* _Dataset records_
- - -
@[simp] theorem bumpBy_pending (s : State) (f : Fld) (i n : Nat) : (s.bumpBy f i n).pending = s.pending := rfl
@[simp] theorem bumpBy_now (s : State) (f : Fld) (i n : Nat) : (s.bumpBy f i n).now = s.now := rfl
@[simp] theorem bumpBy_completion (s : State) (f : Fld) (i n : Nat) : (s.bumpBy f i n).completion = s.completion := rfl
@[simp] theorem bumpBy_out (s : State) (f : Fld) (i n : Nat) : (s.bumpBy f i n).out = s.out := rfl
@[simp] theorem bumpBy_fresh (s : State) (f : Fld) (i n : Nat) : (s.bumpBy f i n).fresh = s.fresh := rfl
@[simp] theorem bumpBy_shadow (s : State) (f : Fld) (i n : Nat) : (s.bumpBy f i n).shadow = s.shadow := rfl
@[simp] theorem bumpBy_rdLatch (s : State) (f : Fld) (i n : Nat) : (s.bumpBy f i n).rdLatch = s.rdLatch := rfl
@[simp] theorem bumpBy_wrHold (s : State) (f : Fld) (i n : Nat) : (s.bumpBy f i n).wrHold = s.wrHold := rfl
@[simp] theorem bumpBy_heldLive (s : State) (f : Fld) (i n : Nat) : (s.bumpBy f i n).heldLive = s.heldLive := rfl
@[simp] theorem bumpBy_insts (s : State) (f : Fld) (i n : Nat) : (s.bumpBy f i n).insts = s.insts := rfl
@[simp] theorem bumpBy_dev (s : State) (f : Fld) (i n : Nat) : (s.bumpBy f i n).dev = s.dev := rfl
@[simp] theorem bumpBy_hbm (s : State) (f : Fld) (i n : Nat) : (s.bumpBy f i n).hbm = s.hbm := rfl
@[simp] theorem bumpBy_plate (s : State) (f : Fld) (i n : Nat) : (s.bumpBy f i n).plate = s.plate := rfl
@[simp] theorem bumpBy_raw (s : State) (f : Fld) (i n : Nat) : (s.bumpBy f i n).raw = s.raw := rfl
@[simp] theorem bumpBy_cfg (s : State) (f : Fld) (i n : Nat) : (s.bumpBy f i n).cfg = s.cfg := rfl
@[simp] theorem bumpBy_pic (s : State) (f : Fld) (i n : Nat) : (s.bumpBy f i n).pic = s.pic := rfl
@[simp] theorem bumpBy_chr (s : State) (f : Fld) (i n : Nat) : (s.bumpBy f i n).chr = s.chr := rfl
@[simp] theorem bumpBy_tri (s : State) (f : Fld) (i n : Nat) : (s.bumpBy f i n).tri = s.tri := rfl
@[simp] theorem bumpBy_light (s : State) (f : Fld) (i n : Nat) : (s.bumpBy f i n).light = s.light := rfl
@[simp] theorem bumpBy_hel (s : State) (f : Fld) (i n : Nat) : (s.bumpBy f i n).hel = s.hel := rfl
@[simp] theorem bumpBy_dp (s : State) (f : Fld) (i n : Nat) : (s.bumpBy f i n).dp = s.dp := rfl
@[simp] theorem bumpBy_mem (s : State) (f : Fld) (i n : Nat) : (s.bumpBy f i n).mem = s.mem := rfl
@[simp] theorem bumpBy_trn (s : State) (f : Fld) (i n : Nat) : (s.bumpBy f i n).trn = s.trn := rfl
@[simp] theorem bumpBy_eph (s : State) (f : Fld) (i n : Nat) : (s.bumpBy f i n).eph = s.eph := rfl
@[simp] theorem bumpBy_alm (s : State) (f : Fld) (i n : Nat) : (s.bumpBy f i n).alm = s.alm := rfl
@[simp] theorem bumpBy_log (s : State) (f : Fld) (i n : Nat) : (s.bumpBy f i n).log = s.log := rfl
@[simp] theorem bumpBy_arc (s : State) (f : Fld) (i n : Nat) : (s.bumpBy f i n).arc = s.arc := rfl
@[simp] theorem bumpBy_pwr (s : State) (f : Fld) (i n : Nat) : (s.bumpBy f i n).pwr = s.pwr := rfl
@[simp] theorem bumpBy_host (s : State) (f : Fld) (i n : Nat) : (s.bumpBy f i n).host = s.host := rfl
@[simp] theorem bumpBy_chn (s : State) (f : Fld) (i n : Nat) : (s.bumpBy f i n).chn = s.chn := rfl
@[simp] theorem bumpBy_par (s : State) (f : Fld) (i n : Nat) : (s.bumpBy f i n).par = s.par := rfl
@[simp] theorem bumpBy_obs (s : State) (f : Fld) (i n : Nat) : (s.bumpBy f i n).obs = s.obs := rfl
@[simp] theorem bumpBy_heldPermit (s : State) (f : Fld) (i n : Nat) : (s.bumpBy f i n).heldPermit = s.heldPermit := rfl
@[simp] theorem bumpBy_stopped (s : State) (f : Fld) (i n : Nat) : (s.bumpBy f i n).stopped = s.stopped := rfl
@[simp] theorem bumpBy_retries (s : State) (f : Fld) (i n : Nat) : (s.bumpBy f i n).retries = s.retries := rfl

@[simp] theorem bump_pending (s : State) (f : Fld) (i : Nat) : (s.bump f i).pending = s.pending := rfl
@[simp] theorem bump_now (s : State) (f : Fld) (i : Nat) : (s.bump f i).now = s.now := rfl
@[simp] theorem bump_completion (s : State) (f : Fld) (i : Nat) : (s.bump f i).completion = s.completion := rfl
@[simp] theorem bump_out (s : State) (f : Fld) (i : Nat) : (s.bump f i).out = s.out := rfl
@[simp] theorem bump_fresh (s : State) (f : Fld) (i : Nat) : (s.bump f i).fresh = s.fresh := rfl
@[simp] theorem bump_shadow (s : State) (f : Fld) (i : Nat) : (s.bump f i).shadow = s.shadow := rfl
@[simp] theorem bump_rdLatch (s : State) (f : Fld) (i : Nat) : (s.bump f i).rdLatch = s.rdLatch := rfl
@[simp] theorem bump_wrHold (s : State) (f : Fld) (i : Nat) : (s.bump f i).wrHold = s.wrHold := rfl
@[simp] theorem bump_heldLive (s : State) (f : Fld) (i : Nat) : (s.bump f i).heldLive = s.heldLive := rfl
@[simp] theorem bump_insts (s : State) (f : Fld) (i : Nat) : (s.bump f i).insts = s.insts := rfl
@[simp] theorem bump_dev (s : State) (f : Fld) (i : Nat) : (s.bump f i).dev = s.dev := rfl
@[simp] theorem bump_hbm (s : State) (f : Fld) (i : Nat) : (s.bump f i).hbm = s.hbm := rfl
@[simp] theorem bump_plate (s : State) (f : Fld) (i : Nat) : (s.bump f i).plate = s.plate := rfl
@[simp] theorem bump_raw (s : State) (f : Fld) (i : Nat) : (s.bump f i).raw = s.raw := rfl
@[simp] theorem bump_cfg (s : State) (f : Fld) (i : Nat) : (s.bump f i).cfg = s.cfg := rfl
@[simp] theorem bump_pic (s : State) (f : Fld) (i : Nat) : (s.bump f i).pic = s.pic := rfl
@[simp] theorem bump_chr (s : State) (f : Fld) (i : Nat) : (s.bump f i).chr = s.chr := rfl
@[simp] theorem bump_tri (s : State) (f : Fld) (i : Nat) : (s.bump f i).tri = s.tri := rfl
@[simp] theorem bump_light (s : State) (f : Fld) (i : Nat) : (s.bump f i).light = s.light := rfl
@[simp] theorem bump_hel (s : State) (f : Fld) (i : Nat) : (s.bump f i).hel = s.hel := rfl
@[simp] theorem bump_dp (s : State) (f : Fld) (i : Nat) : (s.bump f i).dp = s.dp := rfl
@[simp] theorem bump_mem (s : State) (f : Fld) (i : Nat) : (s.bump f i).mem = s.mem := rfl
@[simp] theorem bump_trn (s : State) (f : Fld) (i : Nat) : (s.bump f i).trn = s.trn := rfl
@[simp] theorem bump_eph (s : State) (f : Fld) (i : Nat) : (s.bump f i).eph = s.eph := rfl
@[simp] theorem bump_alm (s : State) (f : Fld) (i : Nat) : (s.bump f i).alm = s.alm := rfl
@[simp] theorem bump_log (s : State) (f : Fld) (i : Nat) : (s.bump f i).log = s.log := rfl
@[simp] theorem bump_arc (s : State) (f : Fld) (i : Nat) : (s.bump f i).arc = s.arc := rfl
@[simp] theorem bump_pwr (s : State) (f : Fld) (i : Nat) : (s.bump f i).pwr = s.pwr := rfl
@[simp] theorem bump_host (s : State) (f : Fld) (i : Nat) : (s.bump f i).host = s.host := rfl
@[simp] theorem bump_chn (s : State) (f : Fld) (i : Nat) : (s.bump f i).chn = s.chn := rfl
@[simp] theorem bump_par (s : State) (f : Fld) (i : Nat) : (s.bump f i).par = s.par := rfl
@[simp] theorem bump_obs (s : State) (f : Fld) (i : Nat) : (s.bump f i).obs = s.obs := rfl
@[simp] theorem bump_heldPermit (s : State) (f : Fld) (i : Nat) : (s.bump f i).heldPermit = s.heldPermit := rfl
@[simp] theorem bump_stopped (s : State) (f : Fld) (i : Nat) : (s.bump f i).stopped = s.stopped := rfl
@[simp] theorem bump_retries (s : State) (f : Fld) (i : Nat) : (s.bump f i).retries = s.retries := rfl

@[simp] theorem modPic_pending (s : State) (c : Fin 4) (g : Picture → Picture) : (s.modPic c g).pending = s.pending := rfl
@[simp] theorem modPic_now (s : State) (c : Fin 4) (g : Picture → Picture) : (s.modPic c g).now = s.now := rfl
@[simp] theorem modPic_completion (s : State) (c : Fin 4) (g : Picture → Picture) : (s.modPic c g).completion = s.completion := rfl
@[simp] theorem modPic_out (s : State) (c : Fin 4) (g : Picture → Picture) : (s.modPic c g).out = s.out := rfl
@[simp] theorem modPic_fresh (s : State) (c : Fin 4) (g : Picture → Picture) : (s.modPic c g).fresh = s.fresh := rfl
@[simp] theorem modPic_regs (s : State) (c : Fin 4) (g : Picture → Picture) : (s.modPic c g).regs = s.regs := rfl
@[simp] theorem modPic_shadow (s : State) (c : Fin 4) (g : Picture → Picture) : (s.modPic c g).shadow = s.shadow := rfl
@[simp] theorem modPic_rdLatch (s : State) (c : Fin 4) (g : Picture → Picture) : (s.modPic c g).rdLatch = s.rdLatch := rfl
@[simp] theorem modPic_wrHold (s : State) (c : Fin 4) (g : Picture → Picture) : (s.modPic c g).wrHold = s.wrHold := rfl
@[simp] theorem modPic_heldLive (s : State) (c : Fin 4) (g : Picture → Picture) : (s.modPic c g).heldLive = s.heldLive := rfl
@[simp] theorem modPic_insts (s : State) (c : Fin 4) (g : Picture → Picture) : (s.modPic c g).insts = s.insts := rfl
@[simp] theorem modPic_dev (s : State) (c : Fin 4) (g : Picture → Picture) : (s.modPic c g).dev = s.dev := rfl
@[simp] theorem modPic_hbm (s : State) (c : Fin 4) (g : Picture → Picture) : (s.modPic c g).hbm = s.hbm := rfl
@[simp] theorem modPic_plate (s : State) (c : Fin 4) (g : Picture → Picture) : (s.modPic c g).plate = s.plate := rfl
@[simp] theorem modPic_raw (s : State) (c : Fin 4) (g : Picture → Picture) : (s.modPic c g).raw = s.raw := rfl
@[simp] theorem modPic_cfg (s : State) (c : Fin 4) (g : Picture → Picture) : (s.modPic c g).cfg = s.cfg := rfl
@[simp] theorem modPic_chr (s : State) (c : Fin 4) (g : Picture → Picture) : (s.modPic c g).chr = s.chr := rfl
@[simp] theorem modPic_tri (s : State) (c : Fin 4) (g : Picture → Picture) : (s.modPic c g).tri = s.tri := rfl
@[simp] theorem modPic_light (s : State) (c : Fin 4) (g : Picture → Picture) : (s.modPic c g).light = s.light := rfl
@[simp] theorem modPic_hel (s : State) (c : Fin 4) (g : Picture → Picture) : (s.modPic c g).hel = s.hel := rfl
@[simp] theorem modPic_dp (s : State) (c : Fin 4) (g : Picture → Picture) : (s.modPic c g).dp = s.dp := rfl
@[simp] theorem modPic_mem (s : State) (c : Fin 4) (g : Picture → Picture) : (s.modPic c g).mem = s.mem := rfl
@[simp] theorem modPic_trn (s : State) (c : Fin 4) (g : Picture → Picture) : (s.modPic c g).trn = s.trn := rfl
@[simp] theorem modPic_eph (s : State) (c : Fin 4) (g : Picture → Picture) : (s.modPic c g).eph = s.eph := rfl
@[simp] theorem modPic_alm (s : State) (c : Fin 4) (g : Picture → Picture) : (s.modPic c g).alm = s.alm := rfl
@[simp] theorem modPic_log (s : State) (c : Fin 4) (g : Picture → Picture) : (s.modPic c g).log = s.log := rfl
@[simp] theorem modPic_arc (s : State) (c : Fin 4) (g : Picture → Picture) : (s.modPic c g).arc = s.arc := rfl
@[simp] theorem modPic_pwr (s : State) (c : Fin 4) (g : Picture → Picture) : (s.modPic c g).pwr = s.pwr := rfl
@[simp] theorem modPic_host (s : State) (c : Fin 4) (g : Picture → Picture) : (s.modPic c g).host = s.host := rfl
@[simp] theorem modPic_chn (s : State) (c : Fin 4) (g : Picture → Picture) : (s.modPic c g).chn = s.chn := rfl
@[simp] theorem modPic_par (s : State) (c : Fin 4) (g : Picture → Picture) : (s.modPic c g).par = s.par := rfl
@[simp] theorem modPic_obs (s : State) (c : Fin 4) (g : Picture → Picture) : (s.modPic c g).obs = s.obs := rfl
@[simp] theorem modPic_heldPermit (s : State) (c : Fin 4) (g : Picture → Picture) : (s.modPic c g).heldPermit = s.heldPermit := rfl
@[simp] theorem modPic_stopped (s : State) (c : Fin 4) (g : Picture → Picture) : (s.modPic c g).stopped = s.stopped := rfl
@[simp] theorem modPic_retries (s : State) (c : Fin 4) (g : Picture → Picture) : (s.modPic c g).retries = s.retries := rfl
@[simp] theorem modPic_pic (s : State) (c : Fin 4) (g : Picture → Picture) : (s.modPic c g).pic = s.pic.set c (g s.pic[c]) := rfl
@[simp] theorem modPic_rd (s : State) (c : Fin 4) (g : Picture → Picture) (h : Fld) (j : Nat) : (s.modPic c g).rd h j = s.rd h j := rfl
- - -
* _Aim of the exercise_
Take exactly the lines from the one containing "n).mem = s.mem := rfl" through the one containing "n).heldPermit = s.heldPermit := rfl" in the data above, and output them with nothing added.

* _Answer section_
@[simp] theorem bumpBy_mem (s : State) (f : Fld) (i n : Nat) : (s.bumpBy f i n).mem = s.mem := rfl
@[simp] theorem bumpBy_trn (s : State) (f : Fld) (i n : Nat) : (s.bumpBy f i n).trn = s.trn := rfl
@[simp] theorem bumpBy_eph (s : State) (f : Fld) (i n : Nat) : (s.bumpBy f i n).eph = s.eph := rfl
@[simp] theorem bumpBy_alm (s : State) (f : Fld) (i n : Nat) : (s.bumpBy f i n).alm = s.alm := rfl
@[simp] theorem bumpBy_log (s : State) (f : Fld) (i n : Nat) : (s.bumpBy f i n).log = s.log := rfl
@[simp] theorem bumpBy_arc (s : State) (f : Fld) (i n : Nat) : (s.bumpBy f i n).arc = s.arc := rfl
@[simp] theorem bumpBy_pwr (s : State) (f : Fld) (i n : Nat) : (s.bumpBy f i n).pwr = s.pwr := rfl
@[simp] theorem bumpBy_host (s : State) (f : Fld) (i n : Nat) : (s.bumpBy f i n).host = s.host := rfl
@[simp] theorem bumpBy_chn (s : State) (f : Fld) (i n : Nat) : (s.bumpBy f i n).chn = s.chn := rfl
@[simp] theorem bumpBy_par (s : State) (f : Fld) (i n : Nat) : (s.bumpBy f i n).par = s.par := rfl
@[simp] theorem bumpBy_obs (s : State) (f : Fld) (i n : Nat) : (s.bumpBy f i n).obs = s.obs := rfl
@[simp] theorem bumpBy_heldPermit (s : State) (f : Fld) (i n : Nat) : (s.bumpBy f i n).heldPermit = s.heldPermit := rfl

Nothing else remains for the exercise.